Establishment of a normal baseline model is made more efficient, thus providing the anomaly detection capability.

Comprehensive correlation on any field is possible.

Different event types from different sources can be displayed in a flexible, user friendly format. The presentation can be changed simply using the supplied field mapping and column header translation tools.

The minimum system requirements* are set out in the table below.

Processor	OS	Hardware	Supported Databases
SPARC	Solaris 9 or 10	2 x 2.15 GHz SPARC64 VI Dual Core CPU or better	Oracle 10g R2 or greater
Intel or	Windows Server 2003 R2 or 2008 R2 32/64 bit Linux (RHEL 4/5, SLES 9, Ubuntu 8.04)	2 x Dual Core Xeon 2.5 GHz CPU or better 4GB RAM 1.2 GB Hard drive space	Microsoft SQL Server 2003 R2 or 2008 R2 Standard

*Individual requirements vary depending on several factors, Tier-3 will be happy to advise on the appropriate platform for your site.

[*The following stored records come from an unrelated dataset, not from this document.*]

-- ==== Sys2Proof/Machine/Drover.lean ====
section
/-! DEFINITION. The Drover: retirement groups, scheduling, taking an exception and ending a handler, Task Save Areas, migration, swap-in, event posts and wake hints (R166, R177 to R181, R197, R213 to R233, R330 to R340, R371 to R376). -/
namespace Sys2Proof.Machine

/-! ### Task Save Areas (R216, R217) -/

/-- Write a TSA word tagged INT; a write that faults changes nothing. -/
def State.tsaPut (s : State) (tid off v : Nat) : State :=
  match s.hubPut (tidInst tid) 0 (s.tsa tid + off) (TWord.int (word v)) with
  | .ok s => s
  | .error _ => s

/-- DSTATE (Table 07-4). -/
def dstate (lcore cls : Nat) (fsaved : Bool) (prio reason st : Nat) : Nat :=
  lcore * 65536 + cls * 4096 + b2n fsaved * 2048 + prio * 256 + reason * 16 + st

/-- Set STATE of DSTATE. -/
def State.setDstateState (s : State) (tid st : Nat) : State := s.tsaPut tid 0x10 (setBits (s.tsaGet tid 0x10) 3 0 st)

/-- The effective class of a task's requests (R219). -/
def State.evalClass (s : State) (tid req : Nat) : Nat :=
  let i := tidInst tid
  let mir := match s.instStage i 0 (s.tsa tid) false with
    | .mem ra => s.mirrored ra
    | _ => false
  if req = 0 then (if (s.inst i).eligible && mir then 0 else 1) else if req = 3 then 1 else req

/-- Special-register words of a save area from EVQ at 0x028 to CYC at 0x068 (Table 07-2). -/
def Regs.specials (r : Regs) (saved : Bool) : List TWord :=
  [TWord.ptr r.evq, TWord.ptr r.pc, TWord.int (if saved then word (setBits r.tsw.toNat 31 31 0) else r.tsw), TWord.int r.qtm, TWord.int (word r.wdt),
   TWord.int r.fpsr, TWord.ptr r.fpxa, TWord.int (word (b2n r.toa)), TWord.int (word r.cyc)]

/-- The 32 G words as saved: G0 as datum 0 tagged INT, or SEAL after a forced exit (Table 07-2, R339). -/
def Regs.gWords (r : Regs) : List TWord := (List.range 32).map (fun k => if k = 0 ∧ r.g.toList.head? = some TWord.sealed then TWord.sealed else r.gpr k)

/-- The 64 F words as saved: high half first (Table 07-2, R15). -/
def fWords (f : FFile) : List TWord := f.toList.flatMap (fun x => [x.hi, x.lo])

/-- F registers from 64 words. -/
def wordsF (l : List TWord) : FFile := Vector.ofFn (fun k : Fin 32 => ⟨l.getD (2 * k.val) {}, l.getD (2 * k.val + 1) {}⟩)

/-- n words from an instance address. -/
def State.readWords (s : State) (i e : Nat) : Nat → Nat → Except XFlt (List TWord)
  | _, 0 => .ok []
  | a, n + 1 =>
    match s.hubWord i e a with
    | .error f => .error f
    | .ok w =>
      match State.readWords s i e (a + 8) n with
      | .error f => .error f
      | .ok ws => .ok (w :: ws)

/-! ### Groups, banks and slots -/

/-- Sets of a core whose task can issue (R226). -/
def State.readySets (s : State) (core : Nat) : List Nat :=
  ((s.ctxs.between (core * 128) (core * 128 + 68)).filter (fun p => p.2.run == .ready && !p.2.halted)).map (fun p => p.1 % 128)

/-- The set holds an issue slot. -/
def State.holdsSlot (s : State) (core set : Nat) : Bool := (s.core core).slot0 == some set || (s.core core).slot1 == some set

/-- Context of a set: instance and enclave (R337). -/
def State.context (s : State) (core set : Nat) : Nat × Nat := ((s.ctx core set).inst, (s.ctx core set).regs.encl)

/-- Order of a set for an issue slot: a routine in execution, which nothing interrupts; handlers, priority, present holders by quantum used, then the rotation (R146, R177, R226). -/
def State.rank (s : State) (core set : Nat) : Nat :=
  let c := s.ctx core set
  if c.routine.isSome then 0
  else (if 64 ≤ set then 0 else 1 + c.prio) * 2 ^ 40 +
    (if s.holdsSlot core set then min c.used (2 ^ 29) else 2 ^ 30 + (set + 127 - (s.core core).lastSet) % 128)

/-- The two sets that hold the slots: the first in order, and the next of the same context (R226, R337). -/
def State.chosen (s : State) (core : Nat) : List Nat :=
  let rs := s.readySets core
  match minBy (s.rank core) rs with
  | none => []
  | some a =>
    match minBy (s.rank core) (rs.filter (fun k => k != a && s.context core k == s.context core a)) with
    | none => [a]
    | some b => [a, b]

/-- A set loses its slot: its group ends and its reservation is lost (R166, R371). -/
def State.leaveSlot (s : State) (core set : Nat) : State :=
  (s.endGroup core set).onCtx core set (fun c => { c with resv := none, issued := s.now })

/-- L1 is cleaned and invalidated when the core's context changes (R337). -/
def State.setContext (s : State) (core : Nat) (w : Nat × Nat) : State :=
  if (s.core core).world = some w then s
  else
    let p := (s.core core).phys
    ((s.dropUnits 0 p (p + 1)).dropUnits 1 p (p + 1)).onCore core (fun c => { c with world := some w })

/-- The slots take the chosen sets; a set that keeps its slot stays in it. -/
def State.fillSlots (s : State) (core : Nat) (new : List Nat) : State :=
  let old := [(s.core core).slot0, (s.core core).slot1]
  let s := (old.filterMap id).foldl (fun s k => if new.contains k then s else s.leaveSlot core k) s
  let fresh := new.filter (fun k => !old.contains (some k))
  let k0 := match (s.core core).slot0 with | some k => if new.contains k then some k else none | none => none
  let k1 := match (s.core core).slot1 with | some k => if new.contains k then some k else none | none => none
  let a0 := if k0.isSome then k0 else fresh.head?
  let a1 := if k1.isSome then k1 else if k0.isSome then fresh.head? else fresh.tail.head?
  let s := fresh.foldl (fun s k => s.onCtx core k (fun c => { c with used := 0 })) s
  let s := s.onCore core (fun c => { c with slot0 := a0, slot1 := a1, lastSet := (fresh.filter (· < 64)).getLast?.getD c.lastSet })
  match new.head? with
  | some k => s.setContext core (s.context core k)
  | none => s

/-! ### Holds (R345) -/

/-- Enclave tasks bound to thread slots, by TID. -/
def State.boundTids (s : State) : List Nat := s.encls.flatMap (fun p => p.2.bound.map (·.2))

/-- Enclave-world tasks homed on a core (R345). -/
def State.coreUsers (s : State) (core : Nat) : Nat := (s.boundTids.filter (fun t => bits (s.tsaGet t 0x10) 22 16 == core)).length

/-- An enclave-world task is about to be homed on a core: the hold begins unless one runs (R345). -/
def State.holdCore (s : State) (core : Nat) : State := if s.coreUsers core = 0 then s.onCore core (fun c => { c with heldSince := s.now }) else s

/-! ### Rollback and ending a task (R220, R339, R365, R373, R376) -/

/-- A probe that a leaving task waits for is withdrawn (R362). -/
def State.withdraw (s : State) (core set : Nat) : State :=
  match (s.ctx core set).await with
  | .probe _ _ home llt key _ _ _ cls => s.inject { type := 4, cls := cls, dst := home, llt := llt, tid := (s.ctx core set).tid, key := key }
  | _ => s

/-- A BENC or BDEC that a set waits for is discarded with it: it is executed again, and its answer is nobody's (R231, R306). -/
def State.dropAwait (s : State) (core set : Nat) : State := if (s.ctx core set).await = .cipher then s.dropBlock core set else s

/-- Free a set, its bank and its reservation. -/
def State.freeSet (s : State) (core set : Nat) : State :=
  ((s.dropAwait core set).onCtx core set (fun c => { resv := none, group := 0, cairnBad := false, issued := c.issued })).onCore core (fun c => { c with banks := c.banks.filter (fun b => b.owner != set) })

/-- A forced exit frees an enclave task's slot and writes a sealed TSA (R339). -/
def State.forcedExit (s : State) (core set : Nat) : State :=
  let c := s.ctx core set
  let i := tidInst c.tid
  let e := c.regs.encl
  let a := (s.encl i e).esa + c.thread * 0x1000
  let get := fun off => match s.hubWord i e (a + off) with | .ok w => w.datum | .error _ => 0
  let r : Regs := { c.regs with pc := get 0x18, fpsr := get 0x08, fpxa := 0, toa := bit (get 0x10).toNat 0, tsw := word (setBits (setBits c.regs.tsw.toNat 62 62 0) 59 48 0), g := Vector.replicate 32 TWord.sealed }
  let s := match s.hubPut i e a (TWord.int 0) with | .ok s => s | .error _ => s
  let s := s.onEncl i e (fun x => { x with bound := x.bound.del c.thread })
  (s.onCtx core set (fun c => { c with regs := r, fsaved := false })).onCore core (fun c => { c with banks := c.banks.filter (fun b => b.owner != set) })

/-- What stays with the Drover when a task leaves residence. -/
def Ctx.kept (c : Ctx) : Kept :=
  { byDecimal := c.byDecimal, waiting := c.waiting, info := c.info, saveFault := c.saveFault, fpUnavail := c.fpUnavail, replies := c.replies, routine := c.routine }

/-- Save a task to its TSA, or to its thread slot with a sealed TSA, and free its set; `lcore` and `st` go to DSTATE (R229, R335). -/
def State.saveTask (s : State) (core set lcore st : Nat) : Except XFlt State := do
  let s := s.endGroup core set
  let c := s.ctx core set
  let i := tidInst c.tid
  let e := c.regs.encl
  let a := s.tsa c.tid
  let bank := s.bankOf core set
  let sp := c.regs.specials true
  let s ← if e = 0 then do
      let s ← s.hubPuts i 0 (a + 0x28) sp
      let s ← s.hubPuts i 0 (a + 0x100) c.regs.gWords
      match bank with
      | some b => s.hubPuts i 0 (a + 0x200) (fWords b.f)
      | none => pure s
    else do
      let b := (s.encl i e).esa + c.thread * 0x1000
      let s ← s.hubPuts i e (b + 0x30) (sp.drop 1)
      let s ← s.hubPuts i e (b + 0x100) c.regs.gWords
      let s ← (match bank with
        | some k => s.hubPuts i e (b + 0x200) (fWords k.f)
        | none => pure s)
      let s ← s.hubPuts i 0 (a + 0x28) [sp.getD 0 {}, ⟨word c.thread, Tag.seal⟩, sp.getD 2 {}, sp.getD 3 {}, sp.getD 4 {}, TWord.sealed, TWord.sealed, TWord.sealed, sp.getD 8 {}]
      s.hubPuts i 0 (a + 0x100) (List.replicate 96 TWord.sealed)
  let s ← s.hubPut i 0 (a + 0x10) (TWord.int (word (dstate lcore c.cls (bank.isSome || c.fsaved) c.prio 0 st)))
  let s := if c.fresh then { s with fresh := s.fresh ++ [c.tid] } else s
  let s := match c.await with
    | .dev _ _ _ _ => { s with outcomes := s.outcomes.put c.tid c.await }
    | .datum _ => { s with outcomes := s.outcomes.put c.tid c.await }
    | .probe .. => { s with outcomes := s.outcomes.put c.tid c.await }
    | _ => s
  let s : State := if st = 6 ∨ c.kept = {} then s else { s with kept := s.kept.put c.tid c.kept }
  pure (s.freeSet core set)

/-- A task whose save faulted stays resident, waiting for events as it was or READY, with the fault due at its next instruction (R229). -/
def Ctx.saveFailed (c : Ctx) (f : XFlt) : Ctx :=
  { c with run := if c.run = .waitEvent ∨ c.waiting then .waitEvent else .ready, waiting := false, trap := none, target := none, saveFault := some (f.vec, f.xaddr, f.xinfo) }

/-- Save a task; a write that faults leaves it resident, with the fault due at its next instruction (R229). -/
def State.saveOr (s : State) (core set lcore st : Nat) : State :=
  match s.saveTask core set lcore st with
  | .ok s => s
  | .error f => s.onCtx core set (fun c => c.saveFailed f)

/-- The task ends: its group ends, it leaves without saving, STATE becomes ENDED, and GONE is sent; an enclave task leaves a sealed TSA (R220, R339, R365). -/
def State.endTask (s : State) (core set : Nat) : State :=
  let s := (s.withdraw core set).endGroup core set
  let tid := (s.ctx core set).tid
  let plain := fun (s : State) => (s.freeSet core set).setDstateState tid 6
  let s : State :=
    if (s.ctx core set).regs.encl = 0 then plain s
    else
      let s := ((s.forcedExit core set).dropAwait core set).onCtx core set (fun c => { c with await := .none })
      match s.saveTask core set core 6 with
      | .ok s => s
      | .error _ => plain s
  s.sendGone 0 tid

/-- STOP: the task is saved and STATE becomes STOPPED; an enclave task is forced out (R220, R339). -/
def State.stopTask (s : State) (core set : Nat) : State :=
  let s := s.withdraw core set
  let s := if (s.ctx core set).regs.encl ≠ 0 then s.forcedExit core set else s
  s.saveOr core set core 5

/-- The F bank of a set goes back to what its Cairn holds; a bank attached since then is detached, and the TSA still holds its registers (R200, R373). -/
def State.restoreBank (s : State) (core set : Nat) (f : Option FFile) : State :=
  let o := s.bankSet core set
  match f with
  | some f => s.onCore core (fun k => { k with banks := k.banks.map (fun b => if b.owner == o then { b with f := f } else b) })
  | none => (s.onCore core (fun k => { k with banks := k.banks.filter (fun b => b.owner != o) })).onCtx core o (fun c => { c with regs := c.regs.setTsw 31 31 0 })

/-- One task rolls back to its Cairn; a Cairn with an uncorrectable error ends it (R373, R376). -/
def State.restoreSet (s : State) (core set : Nat) : State :=
  let c := s.ctx core set
  if c.cairnBad then (s.logSealed 0x14 (unitCode 1 (s.core core).phys) [c.tid, core]).endTask core set
  else
    let s := (s.dropAwait core set).onCtx core set (fun c => { c with
      regs := c.cairn, group := 0, resv := if c.resvOpen then none else c.resv, resvOpen := false
      await := match c.await with | .cipher => .none | .block _ _ => .none | a => a })
    s.restoreBank core set c.cairnF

Huntsman^® agents are small-footprint programs that have minimal impact on their host servers. No processing or analysis is carried out by the agent. Typically Huntsman^® agents use less than 2% of CPU cycles on their host system. Memory utilization varies between 2-8MB. 12Mb of disk space is used when fully installed.

Because the agents are "smart" they only collect and transport those events that are required by the Decider. Huntsman^® event traffic typically appears as only a minor increment of network traffic.